The task ▸ One number is the expected answer: the count of lines in the material below containing the word "model".

Dataset records ▸
-- ==== Sys2Proof/Certificates/Slice0/Obligations.lean ====
section
/-!
DEFINITION. The claims about the model, one proposition each; every docstring names the rule or section of the spec it
formalises.
-/

open Sys2Proof Sys2Proof.Machine

/-! ### The machine -/

/-- A step takes the command at the front of the queue and runs it on the state with the queue's rest. The queue is the
model's own (log entry 2). -/
def Obligations.StepRunsFrontCommand : Prop :=
  ∀ (c : Instr) (rest : List Instr) (s : State), s.pending = c :: rest → step s = exec c { s with pending := rest }

/-- With no command waiting a step is one core cycle: the clock advances by one and nothing waits still (the model's choice,
log entry 2; R28). Where no WAIT is in execution and no arbitration loss is to be reported, no mailbox, memory or MP record
changes. -/
def Obligations.IdleStepIsOneCycle : Prop :=
  ∀ s : State, s.pending = [] → ∃ t, step s = .next t ∧ t.now = s.now + 1 ∧ t.pending = [] ∧ t.fuses = s.fuses ∧
    (s.tub.losses = [] → (∀ c, c < 8 → ∀ a ∈ (s.slot c).ghl.acts, a.kind ≠ 1) →
      t.hamper = s.hamper ∧ t.mp = s.mp ∧ t.tubMem = s.tubMem ∧ t.stackMem = s.stackMem ∧ t.hostMem = s.hostMem)

/-- Every command but a register write answers a next state, whatever the state. R13: no command changes the fuses; none
changes the queue or the clock either (the model's choice, log entry 3). -/
def Obligations.EveryCommandAnswers : Prop :=
  (∀ (i : Instr) (s : State), (∀ (f : Fin 8) (b : Bar) (off : Nat) (v : W32), i ≠ .registerWrite f b off v) →
      ∃ t, exec i s = .next t) ∧
  (∀ (i : Instr) (s t : State), exec i s = .next t → t.fuses = s.fuses ∧ t.pending = s.pending ∧ t.now = s.now)

/-- What every step keeps (`StoreInv`): the three memories stay canonical, the fuses name an assembly of Table 1.2, the
event log holds at most 8,192 records in RAM and 16,384 in flash (R465), the change log fewer than 15,360 (R471), at most
32 self-tests wait beside the one under way (R440), at most 16 messages wait for the mailbox requester (R484), and the
health is one of the four values of R452. -/
def Obligations.EveryStepKeepsStores : Prop :=
  ∀ s t : State, StoreInv s → step s = .next t → StoreInv t

/-! ### Tile sequencer (07_tile_program) -/

/-- Table 7.13, ADD to MAXU and ADDI to LUI: with the word `w` next on the tile, sd takes the value of the table from sa and sb,
or from sa and the immediate of the word, and pc moves on by one; the sequencer's other registers, and all else, stay. -/
def Obligations.ScalarArithmetic : Prop :=
  (∀ e ∈ scalarThree, ∀ (t : Tile) (c : Slot) (s : State) (w : W32), s.power.on = true →
      seqReady s c t e.op = some w →
      exec (e.cmd t c) s = .next (s.modSeq c t fun q =>
        (q.wr (fld w 25 21) (e.f (q.rd (fld w 20 16)) (q.rd (fld w 15 11)))).next)) ∧
  (∀ e ∈ scalarImm, ∀ (t : Tile) (c : Slot) (s : State) (w : W32), s.power.on = true →
      seqReady s c t e.op = some w →
      exec (e.cmd t c) s = .next (s.modSeq c t fun q =>
        (q.wr (fld w 25 21) (e.f (q.rd (fld w 20 16)) (BitVec.ofNat 16 (fld w 15 0)))).next))

/-- Table 7.13, POPC, CLZ and CTZ: the value written is at most 32; POPC counts the ones; below the place that CLZ names
from the top, and that CTZ names from the bottom, every bit is zero and the bit there is one, 32 standing for a zero
operand. CMP and CMPI write the predicate pd with the comparison of R230, and a write to p0 changes nothing (R226); SEL takes sa
where its predicate is 1, else sb. -/
def Obligations.ScalarCountsAndPredicates : Prop :=
  (∀ (t : Tile) (c : Slot) (s : State) (w : W32), s.power.on = true →
      (seqReady s c t .popc = some w → ∃ u n, exec (.seqPopc t c) s = .next u ∧
        u = s.modSeq c t (fun q => (q.wr (fld w 25 21) (BitVec.ofNat 32 n)).next) ∧
        n = (((List.range 32).filter fun i => ((s.seq c t).rd (fld w 20 16)).getLsbD i).length)) ∧
      (seqReady s c t .clz = some w → ∃ u n, exec (.seqClz t c) s = .next u ∧
        u = s.modSeq c t (fun q => (q.wr (fld w 25 21) (BitVec.ofNat 32 n)).next) ∧ n ≤ 32 ∧
        (∀ i, i < n → ((s.seq c t).rd (fld w 20 16)).getLsbD (31 - i) = false) ∧
        (n < 32 → ((s.seq c t).rd (fld w 20 16)).getLsbD (31 - n) = true)) ∧
      (seqReady s c t .ctz = some w → ∃ u n, exec (.seqCtz t c) s = .next u ∧
        u = s.modSeq c t (fun q => (q.wr (fld w 25 21) (BitVec.ofNat 32 n)).next) ∧ n ≤ 32 ∧
        (∀ i, i < n → ((s.seq c t).rd (fld w 20 16)).getLsbD i = false) ∧
        (n < 32 → ((s.seq c t).rd (fld w 20 16)).getLsbD n = true))) ∧
  (∀ (t : Tile) (c : Slot) (s : State) (w : W32), s.power.on = true →
      (seqReady s c t .cmp = some w → ∃ u, exec (.seqCmp t c) s = .next u ∧
        (∀ p, p < 4 → ((u.seq c t).rdP p = true ↔
          (if p = fld w 25 24 ∧ p ≠ 0 then
            compares (fld w 23 21) ((s.seq c t).rd (fld w 20 16)) ((s.seq c t).rd (fld w 15 11))
          else (s.seq c t).rdP p = true))) ∧
        (u.seq c t).pc = (s.seq c t).pc + 1 ∧ (u.seq c t).s = (s.seq c t).s ∧ (u.seq c t).a = (s.seq c t).a) ∧
      (seqReady s c t .cmpi = some w → ∃ u, exec (.seqCmpi t c) s = .next u ∧
        (∀ p, p < 4 → ((u.seq c t).rdP p = true ↔
          (if p = fld w 25 24 ∧ p ≠ 0 then
            compares (fld w 23 21) ((s.seq c t).rd (fld w 20 16)) ((BitVec.ofNat 16 (fld w 15 0)).signExtend 32)
          else (s.seq c t).rdP p = true))) ∧
        (u.seq c t).pc = (s.seq c t).pc + 1 ∧ (u.seq c t).s = (s.seq c t).s ∧ (u.seq c t).a = (s.seq c t).a) ∧
      (seqReady s c t .sel = some w → exec (.seqSel t c) s = .next (s.modSeq c t fun q =>
        (q.wr (fld w 25 21)
          (if fld w 10 9 = 0 ∨ q.p.getLsbD (fld w 10 9) = true then q.rd (fld w 20 16) else q.rd (fld w 15 11))).next)))

/-- Table 7.13, ADDA, MOVA, MOVS, MFS, BR and NOP: address registers hold 18 bits and wrap; MFS gives the special value
of Table 7.14 (`specialValue`); BR goes to pc + disp where its predicate equals sense and to the next word elsewhere. -/
def Obligations.ScalarMovesAndBranch : Prop :=
  ∀ (t : Tile) (c : Slot) (s : State) (w : W32), s.power.on = true →
    (seqReady s c t .adda = some w → exec (.seqAdda t c) s = .next (s.modSeq c t fun q =>
      (q.wrA (fld w 25 23) (BitVec.ofNat 18 ((q.rdA (fld w 22 20)).toNat + fld w 17 0))).next)) ∧
    (seqReady s c t .mova = some w → exec (.seqMova t c) s = .next (s.modSeq c t fun q =>
      (q.wrA (fld w 25 23) (BitVec.ofNat 18 (q.rd (fld w 22 18)).toNat)).next)) ∧
    (seqReady s c t .movs = some w → exec (.seqMovs t c) s = .next (s.modSeq c t fun q =>
      (q.wr (fld w 25 21) (BitVec.ofNat 32 (q.rdA (fld w 20 18)).toNat)).next)) ∧
    (seqReady s c t .mfs = some w → exec (.seqMfs t c) s = .next (s.modSeq c t fun q =>
      (q.wr (fld w 25 21) (specialValue s c t (fld w 20 16))).next)) ∧
    (seqReady s c t .br = some w → exec (.seqBr t c) s = .next (s.modSeq c t fun q =>
      if q.rdP (fld w 25 24) = decide (fld w 23 23 = 1) then { q with pc := q.pc + BitVec.ofNat 13 (fld w 15 0) }
      else q.next)) ∧
    (seqReady s c t .nop = some w → exec (.seqNop t c) s = .next (s.modSeq c t Seq.next))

Response below ▸ 4